The Hades app page remains the right place for the broad source-game comparison. This guide is narrower on purpose: use it to choose the action shape that will still feel good after the first hour.
FAQ: choosing an action roguelike after Hades
Use these answers if you have already narrowed the decision to real-time action but still do not know which tradeoff you are accepting. The useful answer is the one that matches your next session, not the one with the longest list of shared genre tags.
What should I play first after Hades if I want fast solo combat?
Start with Dead Cells. It is the clearest bridge when you want immediate movement and repeatable action, and you are open to side-scrolling combat instead of top-down rooms.
Which pick is best for an action run with friends?
Choose Ravenswatch when your group wants coordinated top-down fights, or Ember Knights when you want a more direct group brawler with shared-screen co-op listed on Steam.
What should I choose for ability builds and movement experimentation?
Pick Astral Ascent if you want a run to reshape a platform-action kit. Choose Wizard of Legend if compact spell combinations and arena pressure sound better.
Why not just pick any roguelike with upgrades?
Because the upgrade structure does not tell you how a run feels. Choose based on the physical rhythm you want back: movement, a group fight, platform action, or spell timing.
What to play first
Make the last choice by the run you want to have tonight.
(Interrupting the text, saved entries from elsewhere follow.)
/-- A write of 5100h[q] (R273). A pacer enabled by it starts full (R289). -/
def applyQueueDesc (q : Nat) (b : Blob) (s : State) : State × Result :=
  let v := beAt b 0 16 / 2 ^ 35 * 2 ^ 35
  let old := s.qdesc q
  let k := partOf (bits v 118 116)
  let was := if partOf (s.qClass q) == k then s.qReserve q else 0
  if b.length != 16 || s.descRange q v then (s, .range)
  else if s.queueBusy q && bits v 126 108 != bits old 126 108 then (s, .state)
  else if bits v 77 64 - was > s.sharedRegion k then (s, .overcommit)
  else
    let s := s.writeBlob Obj.QUEUE_DESC q (beBytes 16 v)
    let s := if bit v 35 && !bit old 35 then
        { s with buf.qpacers := tabUpd s.buf.qpacers q .reset (fun x => { x with tokens := 8000 * (x.burst : Int) }) } else s
    (s, .ok)

/-- QUEUE_DESC: a write of 5100h[q]. -/
def execQueueDesc (p : Principal) (i : Nat) (b : Blob) (s : State) : Host.Outcome State Fault Refusal :=
  .next (s.writeBlobCmd p Obj.QUEUE_DESC i b (applyQueueDesc i))

/-- Rewrites a queue's descriptor for a new owner, ENABLE cleared (R274). -/
def State.reown (s : State) (q t : Nat) : State :=
  let v := s.qdesc q
  let v := v % 2 ^ 127 - bits v 115 108 * 2 ^ 108 + t * 2 ^ 108
  { s with blob := tabPut s.blob (objKey Obj.QUEUE_DESC q) (blobDefault Obj.QUEUE_DESC q) (beBytes 16 v) }

/-- A write of 5101h[t] (R274). -/
def applyQueueBlock (t v : Nat) (s : State) : State × Result :=
  let now := (bits v 31 16, bits v 12 0)
  let old := (bits (s.cfg Obj.QUEUE_BLOCK t) 31 16, bits (s.cfg Obj.QUEUE_BLOCK t) 12 0)
  let others := ((List.range 256).filter (· != t)).map (fun u =>
    (bits (s.cfg Obj.QUEUE_BLOCK u) 31 16, bits (s.cfg Obj.QUEUE_BLOCK u) 12 0))
  let inside := fun (q : Nat) (e : Nat × Nat) => decide (e.1 ≤ q) && decide (q < e.1 + e.2)
  let enter := ((List.range now.2).map (now.1 + ·)).filter (fun q => !inside q old)
  let leave := ((List.range old.2).map (old.1 + ·)).filter (fun q => !inside q now)
  if 4096 < now.2 || 16384 < now.1 + now.2 || others.any (fun e => blocksMeet now e) then (s, .range)
  else if (s.tenant t).st != .idle || (enter ++ leave).any s.queueBusy then (s, .state)
  else
    let s := s.writeNum Obj.QUEUE_BLOCK t (now.1 * 2 ^ 16 + now.2)
    let s := enter.foldl (fun s q => s.reown q t) s
    (leave.foldl (fun s q => s.reown q 0) s, .ok)

/-- QUEUE_BLOCK: a write of 5101h[t]. -/
def execQueueBlock (p : Principal) (i v : Nat) (s : State) : Host.Outcome State Fault Refusal :=
  .next (s.writeNumCmd p Obj.QUEUE_BLOCK i v (applyQueueBlock i))

/-! ## Rings (R279) -/

/-- Entries of a ring; 0 for a queue that is no ring. -/
def State.ringEntries (s : State) (q : Nat) : Nat :=
  let n := beAt (s.blb Obj.QUEUE_RING q) 8 1
  if s.qPort q == 16 && 4 ≤ n then 2 ^ n else 0

/-- BASE of a ring: the host address of descriptor 0 (R279). -/
def State.ringBase64 (s : State) (q : Nat) : Nat := beAt (s.blb Obj.QUEUE_RING q) 0 8
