/-- PAUSE_EXPIRY (R125). -/
def execPauseExpiry (port prio : Nat) (s : State) : Host.Outcome State Fault Refusal :=
  match tabGet? (s.port port).paused prio with
  | some t => if t ≤ s.time.gun then .next (s.modPort port (fun x => { x with paused := tabDel x.paused prio })) else .next s
  | none => .next s

end Sys2Proof.Machine
end

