/-- HARDWARE_CORE_RESET (R363): a core in DNF for 1.0 ms is reset by hardware; with no core running, the Starter domain. -/
def execHardwareCoreReset (k : Nat) (s : State) : Host.Outcome State Fault Refusal :=
  let c := s.core k
  if k < 4 && c.st == .dnf then
    if (List.range 4).all (fun j => (s.core j).st != .running) then .next s.resetStarter
    else if c.dnfAt + 1000000 * ns ≤ s.time.gun then .next ((s.resetCore k).count Obj.HW_RECOVERIES k)
    else .next s
  else .next s

/-! ## Privileged instructions (R355, R356) -/

/-- The header of a privileged instruction: defined only on a Starter core, and in user mode only svc (R232, R356). -/
def State.privHdr (s : State) (h : Hdr) : Hdr :=
  match h.core with
  | .strider _ => if h.enc == .ok then { h with enc := .privileged } else h
  | .starter k => if h.enc == .ok && (s.core k).u then { h with enc := .privileged } else h

/-- One privileged instruction: `body` has the core's number. -/
def State.priv (s : State) (h : Hdr) (kind : Kind) (body : Nat → State → Ctx → Did) : Host.Outcome State Fault Refusal :=
  s.runInstr (s.privHdr h) kind (fun s c => match h.core with
    | .starter k => body k s c
    | .strider _ => .fault 2 0)

/-- The LOCKPEND halves after a read of one: it clears, and vector 24 with the last of both. -/
def Core.clearPend (c : Core) (low : Bool) : Core :=
  let v := if low then c.lockPend / 2 ^ 32 * 2 ^ 32 else c.lockPend % 2 ^ 32
  { c with lockPend := v, irq := if v = 0 then c.irq.filter (· != 24) else c.irq }

/-- Table 12.2 for rdpr: the value and the state after; none for a number that the table does not name. A read of a register
that is only written is a free value (log 2). -/
def State.readPr (s : State) (k n : Nat) : Option (W40 × State) :=
  let c := s.core k
  match n with
  | 0 => some (BitVec.ofNat 40 c.status, s)
  | 1 => some (wordOf c.vbar, s)
  | 2 => some (wordOf c.splim, s)
  | 3 => some (c.ksp, s)
  | 4 => some (c.usp, s)
  | 5 => some (BitVec.ofNat 40 c.cause, s)
  | 6 => some (BitVec.ofNat 40 c.faddr, s)
  | 7 => some (BitVec.ofNat 40 k, s)
  | 8 | 15 => let (v, s) := s.draw
    some (BitVec.ofNat 40 v, s)
  | 9 => some (c.tcmp, s)
  | 10 => some (BitVec.ofNat 40 (c.lockPend % 2 ^ 32), s.modCore k (fun c => c.clearPend true))
  | 11 => some (BitVec.ofNat 40 (c.lockPend / 2 ^ 32), s.modCore k (fun c => c.clearPend false))
  | 12 => some (wordOf c.ubase, s)
  | 13 => some (wordOf c.ulimit, s)
  | 14 => some (BitVec.ofNat 40 c.dwin, s)
  | _ => none

/-- A write of PEERRST: resets the named core if it is in DNF. -/
def State.peerReset (s : State) (v : W40) : State :=
  let j := v.toNat % 4
  if v.getLsbD 31 && (s.core j).st == .dnf then s.resetCore j else s

/-- Restarts a core's watchdog. -/
def State.kick (s : State) (k : Nat) : State := s.modCore k (fun c => { c with wdog := s.time.gun })

/-- Table 12.2 for wrpr; none for a number that the table does not name. A write of a register that is only read changes nothing. -/
def State.writePr (s : State) (k n : Nat) (v : W40) : Option State :=
  match n with
  | 0 => some (s.modCore k (fun c => c.setStatus v.toNat))
  | 1 => some (s.modCore k (fun c => { c with vbar := addrOf v &&& 0xFFFFFE00 }))
  | 2 => some (s.modCore k (fun c => { c with splim := addrOf v }))
  | 3 => some (s.modCore k (fun c => { c with ksp := v }))
  | 4 => some (s.modCore k (fun c => { c with usp := v }))
  | 5 | 6 | 7 | 10 | 11 => some s
  | 8 => some (s.kick k)
  | 9 => some (s.modCore k (fun c => { c with tcmp := v, irq := c.irq.filter (· != 25) }))
  | 12 => some (s.modCore k (fun c => { c with ubase := addrOf v }))
  | 13 => some (s.modCore k (fun c => { c with ulimit := addrOf v }))
  | 14 => some (s.modCore k (fun c => { c with dwin := v.toNat % 512 }))
  | 15 => some (s.peerReset v)
  | _ => none

/-- rdpr. -/
def execOpRdpr (h : Hdr) (rd n : BitVec 5) (s : State) : Host.Outcome State Fault Refusal :=
  s.priv h .plain (fun k s _ => match s.readPr k n.toNat with
    | some (v, s) => .ok s (plainResult rd v)
    | none => .fault 1 0)

/-- wrpr. -/
def execOpWrpr (h : Hdr) (n ra : BitVec 5) (s : State) : Host.Outcome State Fault Refusal :=
  s.priv h .plain (fun k s c => match s.writePr k n.toNat (c.r ra) with
    | some s => .ok s []
    | none => .fault 1 0)

/-- WDKICK: wrpr of PR8. -/
def execOpWdkick (h : Hdr) (ra : BitVec 5) (s : State) : Host.Outcome State Fault Refusal :=
  s.priv h .plain (fun k s c => match s.writePr k 8 (c.r ra) with
    | some s => .ok s []
    | none => .fault 1 0)

/-- PEERRST: wrpr of PR15. -/
def execOpPeerrst (h : Hdr) (ra : BitVec 5) (s : State) : Host.Outcome State Fault Refusal :=
  s.priv h .plain (fun k s c => match s.writePr k 15 (c.r ra) with
    | some s => .ok s []
    | none => .fault 1 0)

/-- A core's registers after the frame at `sp` of bytes `f` is restored (R361). -/
def Core.restore (c : Core) (f : Blob) (sp : W40) : Core :=
  let ctx := (List.range 6).foldl (fun (x : Ctx) i => x.setW (i + 1) (BitVec.ofNat 40 (beAt f (16 + 8 * i) 5))) c.ctx
  let ctx := { ctx.setW 31 (sp + 64) with pc := BitVec.ofNat 32 (beAt f 0 5), slot := .none, undo := Option.none }
  let c := { c with ctx := ctx }.setStatus (beAt f 8 5)
  if c.u then { c with ksp := c.ctx.rw 31, ctx := c.ctx.setW 31 c.usp } else c

/-- rfe: restores the frame at W31; an uncorrectable error in it sends the core to DNF (R361). -/
def execOpRfe (h : Hdr) (s : State) : Host.Outcome State Fault Refusal :=
  s.priv h .control (fun k s c =>
    match s.load h.core (addrOf (c.rw 31)) 64 with
    | .ok f t =>
      let a := (addrOf (c.rw 31)).toNat
      let bad := h.frame == .uncorrectable || s.readPoisoned h.core .load a 64
      let t := t.sramEvent 30 a h.frame
      if bad then .whole (t.enterDnf k 1)
      else .whole (t.modCore k (fun x => x.restore f (c.rw 31)))
    | .fault => .fault 3 (addrOf (c.rw 31)).toNat
    | .device a => .stop a)

/-! ## Work queues (R364, R365) -/

/-- The untaken items of a queue. -/
def WorkQueue.waiting (w : WorkQueue) : List WorkItem := w.items.filter (fun i => i.taken.isNone)

/-- Whether queue q raises its vector on core k. -/
def State.queueRaises (s : State) (k q : Nat) : Bool :=
  !(s.workq q).waiting.isEmpty && (s.workq q).tokens > 0 && bit (beAt (s.blb Obj.WORKQ_CONFIG q) 7 1) k

/-- The priority of a queue, and of its vector. -/
def State.queuePrio (s : State) (q : Nat) : Nat := beAt (s.blb Obj.WORKQ_CONFIG q) 6 1

/-- The first of a list with the greatest measure. -/
def firstMost {α : Type} (f : α → Nat) : List α → Option α
  | [] => none
  | x :: t => match firstMost f t with
    | some y => if f x < f y then some y else some x
    | none => some x

/-- The item that queue q gives next: its oldest, and of queue 1 that of the next tenant in turn. -/
def State.nextItem (s : State) (q : Nat) : Option WorkItem :=
  let w := s.workq q
  if q = 1 then firstMost (fun (i : WorkItem) => 256 - (i.tenant + 255 - w.turn) % 256) w.waiting
  else w.waiting.head?

/-- Takes an item for core k (R365). -/
def State.takeWork (s : State) (k : Nat) : Option (Nat × State) :=
  match firstMost s.queuePrio ((List.range 7).filter (s.queueRaises k)) with
  | none => none
  | some q => match s.nextItem q with
    | none => none
    | some i =>
      let w := s.workq q
      let w := { w with
        tokens := w.tokens - 1, turn := i.tenant, waits := w.waitsWith s.time.ticks ((s.time.gun - i.born) / (1000 * ns))
        items := w.items.map (fun (j : WorkItem) => if j.handle = i.handle then { j with taken := some k } else j) }
      some (i.handle, { s with starter.queues := tabSet s.starter.queues q w })

/-- wqtake: the handle of an item, or 0 with Z. -/
def execOpWqtake (h : Hdr) (rd : BitVec 5) (s : State) : Host.Outcome State Fault Refusal :=
  s.priv h .plain (fun k s _ => match s.takeWork k with
    | some (n, s) => .ok (s.modCore k (fun c => { c with taken := c.taken ++ [n] })) (result rd (BitVec.ofNat 40 n, { z := some false }))
    | none => .ok s (result rd (0, { z := some true })))

/-- Completes the item of a handle. -/
def State.workDone (s : State) (n : Nat) : State :=
  match (List.range 7).find? (fun q => (s.workq q).items.any (fun i => i.handle == n && i.taken.isSome)) with
  | none => s
  | some q =>
    let w := s.workq q
    let s := { s with starter.queues := tabSet s.starter.queues q { w with items := w.items.filter (fun i => i.handle != n) } }
    s.count Obj.WORKQ_SERVED q

/-- wqdone: completes the item of a handle. -/
def execOpWqdone (h : Hdr) (ra : BitVec 5) (s : State) : Host.Outcome State Fault Refusal :=
  s.priv h .plain (fun k s c =>
    let n := (c.r ra).toNat
    .ok ((s.workDone n).modCore k (fun x => { x with taken := x.taken.filter (· != n) })) [])

/-- WORK_QUEUE_REFILL (R364): a millisecond's tokens arrive, up to the burst. -/
def execWorkQueueRefill (q : Nat) (s : State) : Host.Outcome State Fault Refusal :=
  if q < 7 then
    let b := s.blb Obj.WORKQ_CONFIG q
    let w := s.workq q
    .next { s with starter.queues := tabSet s.starter.queues q { w with tokens := min (w.tokens + beAt b 0 4) (beAt b 4 2) } }
  else .next s

/-- A write of 8010h[q]. -/
def applyWorkqConfig (q : Nat) (b : Blob) (s : State) : State × Result :=
  if b.length != 8 || beAt b 6 1 > 15 || beAt b 7 1 > 15 then (s, .range) else (s.writeBlob Obj.WORKQ_CONFIG q b, .ok)

/-! ## The test path, the caches (R353, R356, R367) -/

/-- The thread that a word names in [11:8], [7:4] and [2:0]: squad, Strider, thread. -/
def testThread (w : W40) : Nat := bits w.toNat 11 8 * 128 + bits w.toNat 7 4 * 8 + bits w.toNat 2 0

/-- tstart: starts a test run; 1, or 0 with Z. -/
def execOpTstart (h : Hdr) (rd ra rb : BitVec 5) (s : State) : Host.Outcome State Fault Refusal :=
  s.priv h .plain (fun _ s c =>
    let x := testThread (c.r ra)
    let q := squadOf x
    let n := (c.r rb).toNat % 256
    match (s.squad q).entry? n with
    | some (a, _) =>
      if q < 12 && (s.squad q).st == .test && (s.thread x).st == .free && (s.thread x).fid.isNone then
        .ok (s.startThread x (.test n) a 0 0) (result rd (1, { z := some false }))
      else .ok s (result rd (0, { z := some true }))
    | none => .ok s (result rd (0, { z := some true })))

/-- The DRAM lines that a core's range touches. -/
def Core.linesIn (c : Core) (a : Addr) (n : Nat) : List Nat :=
  (c.lines.map Prod.fst).filter (fun l =>
    let hits (base shown : Nat) : Bool := base ≤ 64 * l && shown + (64 * l - base) < a.toNat + n && a.toNat < shown + (64 * l - base) + 64
    (l < 2 ^ 24 && hits 0 0x40000000) || (l / 2 ^ 24 == c.dwin && hits (c.dwin * 2 ^ 30) 0x80000000))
Do not force yourself into co-op because it sounds bigger, or into a deeper build system because it sounds more complete. The right first click is the one whose tradeoff still sounds good after you have read it.
Pick it when short arena fights and spell combinations sound better than a long escape route.
Match the next game to the action feeling you miss, then accept the camera, co-op, or build-system tradeoff that comes with it.
If you are still undecided, click Dead Cells first. It makes the smallest useful change: a new movement system and combat view, while keeping the fast solo urge to restart, learn, and push one room further.